Потому что только в ночь с 28 на 29 октября 1937 года подручные Бермана расстреляли и закопали на тогдашней окраине минского парка Челюскинцев около ста писателей, ученых, работников культуры.

Что Берман не успел, заканчивали при его сменщике Наседкине. Но тот, словно не помня этого, позже лишь Берману и ужасался:

«В Минске это был сущий дьявол, вырвавшийся из преисподней. И он ежедневно менялся к худшему, как тяжело больной. Борис чахнул и таял на глазах и сам распространял вокруг себя смерть… Он убил всех лучших коммунистов республики, истребил цвет национальной интеллигенции. Тщательно выискивал, выдергивал и уничтожал мало-мальски выделявшихся умом. Писателей, ученых, художников… Гора залитых кровью трупов до небес…»
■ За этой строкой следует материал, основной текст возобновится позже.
/-- SnapshotSeesEveryEarlierWrite: two writes of one channel, then `BLDRC`, then something more. -/
theorem witness_SnapshotSeesEveryEarlierWrite :
    (∀ x ∈ [(Axis.yaw, 0x3FD3333333333333#64), (Axis.yaw, 0x8000000000000000#64)], isNaN x.2 = false) ∧
    (withChannels Channels.centred [.present (.request ⟨0x10000002#32, 0x3FD3333333333333#64, []⟩),
        .present (.request ⟨0x10000002#32, 0x8000000000000000#64, []⟩),
        .present (.request ⟨0x30000000#32, 0, []⟩), .reset]).inputs =
      [(Axis.yaw, 0x3FD3333333333333#64), (Axis.yaw, 0x8000000000000000#64)].map
        (fun x => .present (.request (setaxRequest x.1 x.2))) ++ .present (.request ⟨0x30000000#32, 0, []⟩) :: [.reset] := by
  decide

theorem witness_NextRequestSeesTheWrite :
    isNaN 0x3FE0000000000000#64 = false ∧
    (withChannels Channels.centred [.present (.request ⟨0x10000001#32, 0x3FE0000000000000#64, []⟩),
        .present (.request ⟨0x20000001#32, 0, []⟩)]).inputs =
      .present (.request ⟨0x10000000#32 ||| (axisNumber .pitch).setWidth 32, 0x3FE0000000000000#64, []⟩) ::
      .present (.request ⟨0x20000000#32 ||| (axisNumber .pitch).setWidth 32, 0, []⟩) :: [] := by decide

theorem witness_CenterCentresEveryChannel :
    (withChannels { Channels.centred with yaw := 0x3FD3333333333333#64 }
      ((AsmLine.center).requests.map (fun q => .present (.request q)))).inputs =
      (AsmLine.center).requests.map (fun q => .present (.request q)) ++ [] := by decide

theorem witness_AssembledLinesDecode : (List.replicate 65535 (0xFF : Byte)).length ≤ 65535 := by
  rw [List.length_replicate]

end Sys2Proof.Tests
end

section
/-! SUPPORT. A configured pattern is `rne` of a decimal: rounding the decimal's units with `rneMag` gives that pattern. -/

namespace Sys2Proof.Machine

open Sys2Proof

/-- A pattern that writes the rounding of `p/q`, counted in units, is `rne(±p/q)`. -/
theorem isRne_of_toPattern_eq {neg : Bool} {p q : Nat} {w : Word64} (hq : 0 < q)
    (hfinite : rneMag (p * unitsPerOne) q < 2 ^ 2098)
    (hw : toPattern ⟨neg, rneMag (p * unitsPerOne) q⟩ = w) :
    IsRne ((if neg then -1 else 1) * (p : ℚ) / q) w := by
  have hU : (unitsPerOne : ℚ) ≠ 0 := by exact_mod_cast unitsPerOne_pos.ne'
  have hrne := isRne_toPattern neg (p * unitsPerOne) hq hfinite
  rwa [hw, Nat.cast_mul, ← mul_assoc, mul_div_mul_right _ _ hU] at hrne

/-- `AUX_T_LO` is `rne(-0.666)` (00_scope.md R4). -/
theorem isRne_auxTLo : IsRne (-(666 / 1000)) config.auxTLo := by
  have hrne : IsRne ((if true then -1 else 1) * ((666 : Nat) : ℚ) / (1000 : Nat)) config.auxTLo :=
    isRne_of_toPattern_eq (by decide) (by decide +kernel) (by decide +kernel)
  have hx : (if true then -1 else 1) * ((666 : Nat) : ℚ) / (1000 : Nat) = -(666 / 1000) := by norm_num
  rwa [hx] at hrne

/-- `AUX_T_HI` is `rne(0.333)` (00_scope.md R4). -/
theorem isRne_auxTHi : IsRne (333 / 1000) config.auxTHi := by
  have hrne : IsRne ((if false then -1 else 1) * ((333 : Nat) : ℚ) / (1000 : Nat)) config.auxTHi :=
    isRne_of_toPattern_eq (by decide) (by decide +kernel) (by decide +kernel)
  have hx : (if false then -1 else 1) * ((333 : Nat) : ℚ) / (1000 : Nat) = 333 / 1000 := by norm_num
  rwa [hx] at hrne

/-- Settles O40: each threshold pattern is what `rneMag` and `toPattern` compute from its decimal. -/
theorem auxThresholdsAreNearest : Obligations.AuxThresholdsAreNearest :=
  ⟨isRne_auxTLo, isRne_auxTHi⟩

end Sys2Proof.Machine
end

section
/-! SUPPORT. The channels: what `clamp` stores and what reset writes is in range, and which step writes a channel. -/

namespace Sys2Proof.Machine

open Sys2Proof

theorem isNaN_clamp {w : Word64} (h : isNaN w = false) : isNaN (clamp w) = false := by
  unfold clamp
  split_ifs
  · decide
  · decide
  · exact h

/-- What `SETAX` stores is what 10_state.md R7 admits. -/
theorem inRange_clamp {w : Word64} (h : isNaN w = false) : InRange (clamp w) := by
  obtain ⟨hlow, hhigh⟩ := clamp_bounds w
  exact ⟨isNaN_clamp h, f64_negOne.trans_le hlow, hhigh.trans_eq f64_posOne.symm⟩

theorem inRange_zero : InRange 0 := by
  have hzero : (f64 0).toInt = 0 := by decide
  have hpos := unitsPerOne_pos
  refine ⟨by decide, ?_, ?_⟩
  · rw [F64.le, f64_negOne, hzero]
    omega
  · rw [F64.le, f64_posOne, hzero]
    omega

theorem Channels.inRange_centred : Channels.centred.inRange := by
  intro a _
  rw [Channels.read_centred]
  exact inRange_zero

theorem exec_keeps_inRange {i : Instr} {s t : State} (h : exec i s = .next t) (hs : s.ch.inRange) : t.ch.inRange := by
  rcases exec_cases i s with ⟨r, e⟩ | ⟨a, d, -, hnan, e⟩
  · cases e.symm.trans h
    exact hs
  · cases e.symm.trans h
    exact Channels.inRange_write hs a (inRange_clamp hnan)

/-- An instruction that changes a channel is a `SETAX` of that channel. -/
theorem exec_writes_channel {i : Instr} {s t : State} {a : Axis} (h : exec i s = .next t)
    (hne : t.ch.read a ≠ s.ch.read a) : ∃ d, i = .setax a d := by
  rcases exec_cases i s with ⟨r, e⟩ | ⟨b, d, hi, -, e⟩
  · cases e.symm.trans h
    exact absurd rfl hne
  · cases e.symm.trans h
    by_cases hab : a = b
    · subst hab
      exact ⟨d, hi⟩
    · exact absurd (Channels.read_write_of_ne s.ch _ hab) hne

/-- What an instruction other than `SETAX`, `RDAX` and `BLDRC` does is to give an answer that no state decides. -/
theorem exec_of_framer {i : Instr} (hsetax : ∀ a d, i ≠ .setax a d) (hrdax : ∀ a, i ≠ .rdax a) (hbldrc : i ≠ .bldrc) :
    ∃ r : Response, ∀ s, exec i s = .next { s with response := some r } := by
  cases i with
  | setax a d => exact absurd rfl (hsetax a d)
  | rdax a => exact absurd rfl (hrdax a)
  | bldrc => exact absurd rfl hbldrc
  | bldcmd id p =>
    by_cases h : p.length ≤ 255
    · exact ⟨_, execBldcmd_of_le h id⟩
    · exact ⟨_, execBldcmd_of_gt (by omega) id⟩
  | cksum wire =>
    by_cases h : wire.length < 6 ∨ 261 < wire.length
    · exact ⟨_, execCksum_of_bad_length h⟩
    · exact ⟨_, execCksum_of_length (by omega) (by omega)⟩
  | bldsmp id => exact ⟨_, execBldsmp_eq id⟩
  | setRawRcTiny => exact ⟨_, emitFrame_eq _ _⟩
  | rcinit => exact ⟨_, emitFrame_eq _ _⟩
  | arm => exact ⟨_, emitFrame_eq _ _⟩
  | disarm => exact ⟨_, emitFrame_eq _ _⟩
  | trimUp => exact ⟨_, emitFrame_eq _ _⟩
  | trimDown => exact ⟨_, emitFrame_eq _ _⟩
  | trimLeft => exact ⟨_, emitFrame_eq _ _⟩
  | trimRight => exact ⟨_, emitFrame_eq _ _⟩

/-- Settles O18: by the cases of a step for the first half; an instruction of the framer never looks at the state for the
second. -/
theorem channelsWrittenOnlyBySetaxAndReset : Obligations.ChannelsWrittenOnlyBySetaxAndReset := by
  refine ⟨fun s t a h hne => ?_, fun i s ch hsetax hrdax hbldrc => ?_⟩
  · rcases step_cases h with ⟨-, rfl⟩ | ⟨rest, hin, -⟩ | ⟨p, rest, r, -, -, -, rfl⟩ | ⟨p, rest, i, hin, hdec, hexec⟩
    · exact absurd rfl hne
    · exact .inl ⟨rest, hin⟩
    · exact absurd rfl hne
    · obtain ⟨d, rfl⟩ := exec_writes_channel hexec hne
      exact .inr ⟨p, d, rest, hin, hdec⟩
  · obtain ⟨r, hr⟩ := exec_of_framer hsetax hrdax hbldrc
    exact ⟨r, hr s, hr { s with ch := ch }⟩

/-- Settles O17: reset centres the channels and answers nothing. -/
theorem resetMeetsTheInvariant : Obligations.ResetMeetsTheInvariant :=
  ⟨Channels.inRange_centred, fun _ h => nomatch h⟩

end Sys2Proof.Machine
end

section
/-! SUPPORT. The responses: the four forms an instruction's answer can take, and what follows from the form. -/

namespace Sys2Proof.Machine

open Sys2Proof

/-- The answers an instruction can give at the channels `ch` (10_state.md R13): nothing but a status, a frame, the pattern
of the channel an `RDAX` reads, or the fold of a `CKSUM`. `exec_gives_answer` ties it to `exec`. -/
inductive AnswerOf (ch : Channels) : Instr → Response → Prop where
  | statusOnly (i : Instr) (st : Status) : AnswerOf ch i ⟨st, [], 0⟩
  | framed (i : Instr) (id : Byte) {p : List Byte} (hp : p.length ≤ 255) : AnswerOf ch i ⟨.ok, frame config id p, 0⟩
  | channel (a : Axis) : AnswerOf ch (.rdax a) ⟨.ok, [], ch.read a⟩
  | fold (wire : List Byte) : AnswerOf ch (.cksum wire) ⟨.ok, [], (xorfold (checksummedPart wire)).setWidth 64⟩

section Forms

variable {ch : Channels} {i : Instr} {r : Response}

theorem AnswerOf.out_eq (h : AnswerOf ch i r) :
    r.out = [] ∨ ∃ id p, p.length ≤ 255 ∧ r.out = frame config id p := by
  cases h with
  | statusOnly => exact .inl rfl
  | framed _ id hp => exact .inr ⟨id, _, hp, rfl⟩
  | channel => exact .inl rfl
  | fold => exact .inl rfl

theorem AnswerOf.out_length_le (h : AnswerOf ch i r) : r.out.length ≤ 261 := by
  rcases h.out_eq with hout | ⟨id, p, hp, hout⟩
  · rw [hout]
    exact Nat.zero_le _
  · rw [hout, frame_length]
    omega

theorem AnswerOf.of_res_ne_zero (h : AnswerOf ch i r) (hres : r.res ≠ 0) :
    r.status = .ok ∧ ((∃ a, i = .rdax a ∧ r.res = ch.read a) ∨
      ∃ wire, i = .cksum wire ∧ r.res = (xorfold (checksummedPart wire)).setWidth 64) := by
  cases h with
  | statusOnly => exact absurd rfl hres
  | framed => exact absurd rfl hres
  | channel a => exact ⟨rfl, .inl ⟨a, rfl, rfl⟩⟩
  | fold wire => exact ⟨rfl, .inr ⟨wire, rfl, rfl⟩⟩
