-- ==== Sys2Proof/Machine/Flags.lean ====
section
/-! DEFINITION. Status signals, start pulses and flags: all functions of the state at the start of
the tick (10_state.md rules R36, R44, R46, R53; 43_scheduler.md rules R291, R293, R294;
42_output_assembler.md rule R268; 60_exceptions.md rule R367). -/

namespace Sys2Proof.Machine.Regs

variable {c : Config}

/-! ## AcquisitionController (R36) -/

/-- `acq_done = (acq_state = IDLE)`. -/
def acqDone (r : Regs c) : Bool := r.acq.state == .idle

/-- `reading = (acq_state ∈ {READ, RTT})`. -/
def reading (r : Regs c) : Bool := r.acq.state == .read || r.acq.state == .rtt

/-- `cnv = (acq_state = CNVH)`, the conversion strobe. -/
def cnv (r : Regs c) : Bool := r.acq.state == .cnvh

/-- `sck_en = (acq_state = READ)`, the serial clock enable. -/
def sckEn (r : Regs c) : Bool := r.acq.state == .read

/-! ## FilterEngine (R44) -/

/-- `f_done = (f_state = IDLE)`. -/
def fDone (r : Regs c) : Bool := r.filt.state == .idle

/-- `loading = (f_state = LOAD)`. -/
def loading (r : Regs c) : Bool := r.filt.state == .load

/-- `processing = (f_state = PROCESS)`. -/
def processing (r : Regs c) : Bool := r.filt.state == .process

/-- `shifting = (f_state = SHIFT)`. -/
def shifting (r : Regs c) : Bool := r.filt.state == .shift

/-- `shift_entry = (f_state = SHIFT ∧ f_k = 0)`. -/
def shiftEntry (r : Regs c) : Bool := r.filt.state == .shift && r.filt.k == 0

/-! ## OutputAssembler (R46, R265, R268) -/

/-- `o_done = ¬o_busy`. -/
def oDone (r : Regs c) : Bool := !r.out.busy

/-- `d(t) = o_done(t - UPD_DELAY)` (R268). -/
def delayedDone (r : Regs c) : Bool :=
  if c.updDelay = 0 then r.oDone else r.out.dl.getLsbD (c.updDelay - 1)

/-- `io_update = d(t) and not d(t-1)`, with `d(t-1) = DL[UPD_DELAY]` (R268). -/
def ioUpdate (r : Regs c) : Bool := r.delayedDone && !r.out.dl.getLsbD c.updDelay

/-- `o_done` rises in this tick: it is 1 and was 0 in the tick before, `DL[0] = o_done(t-1)` (R45,
R265). -/
def oDoneRises (r : Regs c) : Bool := r.oDone && !r.out.dl.getLsbD 0

/-! ## Start pulses of the CycleScheduler -/

/-- `acq_start = enable and (cnt = 0)` (R291). -/
def acqStart (r : Regs c) : Bool := r.inp.enable && r.sched.cnt == 0

/-- `filt_start = token[0] and acq_done` (R293). -/
def filtStart (r : Regs c) : Bool := r.sched.token0 && r.acqDone

/-- `out_start = token[1] and shift_entry` (R294). -/
def outStart (r : Regs c) : Bool := r.sched.token1 && r.shiftEntry

/-! ## Halt -/

/-- `halted = (FAULTS ≠ ∅)` (R50, R367). -/
def halted (r : Regs c) : Bool := !r.faults.isEmpty

end Sys2Proof.Machine.Regs
end

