/-- R126's patterns. -/
theorem test_decode_acq_and_out :
    decodeTableWord 3 0b000 = some .acqIdle ∧ decodeTableWord 3 0b001 = some .acqCnvh ∧
    decodeTableWord 3 0b010 = some .acqConv ∧ decodeTableWord 3 0b011 = some .acqRead ∧
    decodeTableWord 3 0b100 = some .acqRtt ∧ decodeTableWord 1 0b0 = some .outStart ∧
    decodeTableWord 1 0b1 = some .outBusy := by decide

/-- The data operand stands above the selector's two bytes (P1's tick 1). -/
theorem test_decode_data_operand :
    decodeTableWord 34 (0x00135 * 2 ^ 16 + 0x032D) = some (.setCoeffA1 3 5 0x135) := by decide

/-- Words of section 3 from their instructions. -/
theorem test_encode_tabled_words :
    encode Config.reference (.setStateY1 7 31 5) = .hostop 0x17F8 5 ∧
    encode Config.reference (.getStateX1 7) = .hostop 0x1F02 0 ∧
    encode Config.reference (.setCoeffCfg 1 2 513) = .hostop 0x0113 513 ∧
    encode Config.reference (.setCtrl 0 0 true true) = .hostop 0x2003 0 := by decide

/-- `fieldAt` is read at the configuration's own field order (R112). -/
theorem test_decode_uses_the_field_order :
    decode { cfg with fieldIndex := { cfg.fieldIndex with ftw1 := 5, a1 := 0 } } (.hostop 0x0328 9) =
      .ok (.setCoeffA1 3 5 9) := by decide

/-! ## Configuration (R9, R362) -/

theorem test_derived_quantities :
    cfg.tRead = 16 ∧ cfg.tAcq = 32 ∧ cfg.tFilter = 53 ∧ cfg.tOutput = 146 ∧ cfg.tCycle = 146 ∧
    { cfg with acq := { cfg.acq with lanes := 1 } }.tAcq = 80 ∧
    { cfg with out := { cfg.out with clkDivisor := 2 } }.tOutput = 291 ∧
    { cfg with out := { cfg.out with clkDivisor := 3 } }.tCycle = 436 := by decide

/-- CF9 refuses two fields with one index, and `t_read` without lanes is 0 (log entry 34). -/
theorem test_checks :
    cfg.valid = true ∧ { cfg with acq := { cfg.acq with lanes := 0 } }.tRead = 0 ∧
    { cfg with fieldIndex := { cfg.fieldIndex with a1 := 0 } }.failedChecks = [.cf9] := by decide

/-! ## Addresses (section 3) -/

theorem test_addresses :
    cmAddr cfg 3 5 2 = 0x196 ∧ cmAddr cfg 1 2 1 = 0x89 ∧ cmAddr cfg 7 31 3 = 0x3FF ∧
    smAddr cfg (.y1 3 5) = 43 ∧ smAddr cfg (.y1 7 31) = 255 ∧ smAddr cfg (.x0 3) = 259 ∧
    smAddr cfg (.x1 3) = 267 ∧ smAddr cfg (.x1 7) = 271 ∧ cmWords cfg = 1024 ∧ smWords cfg = 272 := by
  decide

/-! ## Memories (R51) -/

/-- A write of what an unlisted address reads as unlists the address; with `unspecified` it marks it. -/
theorem test_memory_canonical :
    Mem.write .zero [(4, 9#8)] 4 0 = [] ∧ Mem.write .unspecified [(4, 9#8)] 2 0 = [(2, 0#8), (4, 9#8)] ∧
    Mem.read .zero ([] : Mem 8) 7 = some 0 ∧ Mem.read .unspecified ([] : Mem 8) 7 = none ∧
    Mem.wf .zero [(4, 0#8)] = false ∧ Mem.wf .unspecified [(4, 0#8), (4, 1#8)] = false := by decide

/-! ## Arithmetic (section 2) -/

/-- Pre-shift sum, `y` and amplitude of one row of section 2. -/
def row (a1 b0 b1 off y1 x0 x1 : Int) : Int × Int × Nat × Bool :=
  let a := fun v : Int => BitVec.ofInt 25 v
  let b := fun v : Int => BitVec.ofInt 18 v
  let o := widenOffset cfg (b off)
  let s := mac cfg (mac cfg (mac cfg 0 0 (a y1) (b a1)) o (a x0) (b b0)) o (a x1) (b b1)
  (sval s, sval (clip cfg s), (amplitude cfg (clip cfg s)).toNat, clips cfg s)

/-- F2's pre-shift sum is the one R218's formula gives, `−1147008 + 4200592 + 6824048`; the table of
section 2 prints 9878064 there, with the same `y` (log entry 33). -/
theorem test_arithmetic_F1_to_F7 :
    row 309 823 1337 5425 4421 321 1859 = (7602245, 3712, 3, false) ∧
    row 309 823 1337 5425 3712 321 321 = (9877632, 4823, 4, false) ∧
    row (-4096) 0 0 0 (2 ^ 23) 0 0 = (2 ^ 35, 16777215, 16383, true) ∧
    row 2048 0 0 0 1000 0 0 = (-2048000, 0, 0, true) ∧
    row (-2048) 0 0 0 1000 0 0 = (2048000, 1000, 0, false) ∧
    row 0 0 0 0 77 (-5) 9 = (0, 0, 0, false) ∧
    row (-1) 0 0 0 2047 0 0 = (2047, 0, 0, false) := by decide

theorem test_arithmetic_F8_to_F14 :
    row (-1) 0 0 0 2048 0 0 = (2048, 1, 0, false) ∧
    row 1 0 0 0 1 0 0 = (-1, 0, 0, true) ∧
    row (-131072) (-131072) 0 (-131072) 0 32767 0 = (21474705408, 10485696, 10239, false) ∧
    row 0 (-131072) (-131072) (-131072) 0 32767 32767 = (42949410816, 16777215, 16383, true) ∧
    row 0 2048 0 0 0 (-32768) 0 = (67108864, 32768, 32, false) ∧
    row 0 2048 (-2048) 0 0 300 100 = (-409600, 0, 0, true) ∧
    row 0 (-2048) 2048 0 0 300 100 = (409600, 200, 0, false) := by decide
Трудно поверить, но всезнающая Лубянка и во второй половине 90-х точно не знала о своем бывшем сотруднике Бермане того, что узнавала обо всех в первую очередь. Как он вообще попал в чекисты, как вступал в партию, если недолго, но служил-таки в белой армии? Как он, рядовой сотрудник ГПУ из Иркутска, одним махом оказался в Москве, в центральном аппарате?

Он стал тринадцатым по счету чекистским начальником Белоруссии в начале марта 1937 года, когда Ежов в Москве уже царил вовсю.

Первого из 12-ти предшественников Бермана, Виктора Яркина, возглавлявшего ЧК БССР до мая 1919 года, расстреляли в Минске в октябре 1937-го; второго, Александра Ротенберга – неизвестно где и когда. Третьего, Яна Ольского, к тому времени московского начальника всех столовых, ресторанов и буфетов «Союзнарпита», расстреляли в 1937-м как польского шпиона и террориста.

Станислава Пинталя, тоже как польского шпиона, – в том же 37-м.

Следующего, белоруса Филиппа Медведя, расстреляли в 37-м после ареста в должности начальника уже Ленинградского областного НКВД и после магаданских лагерей за гибель Кирова.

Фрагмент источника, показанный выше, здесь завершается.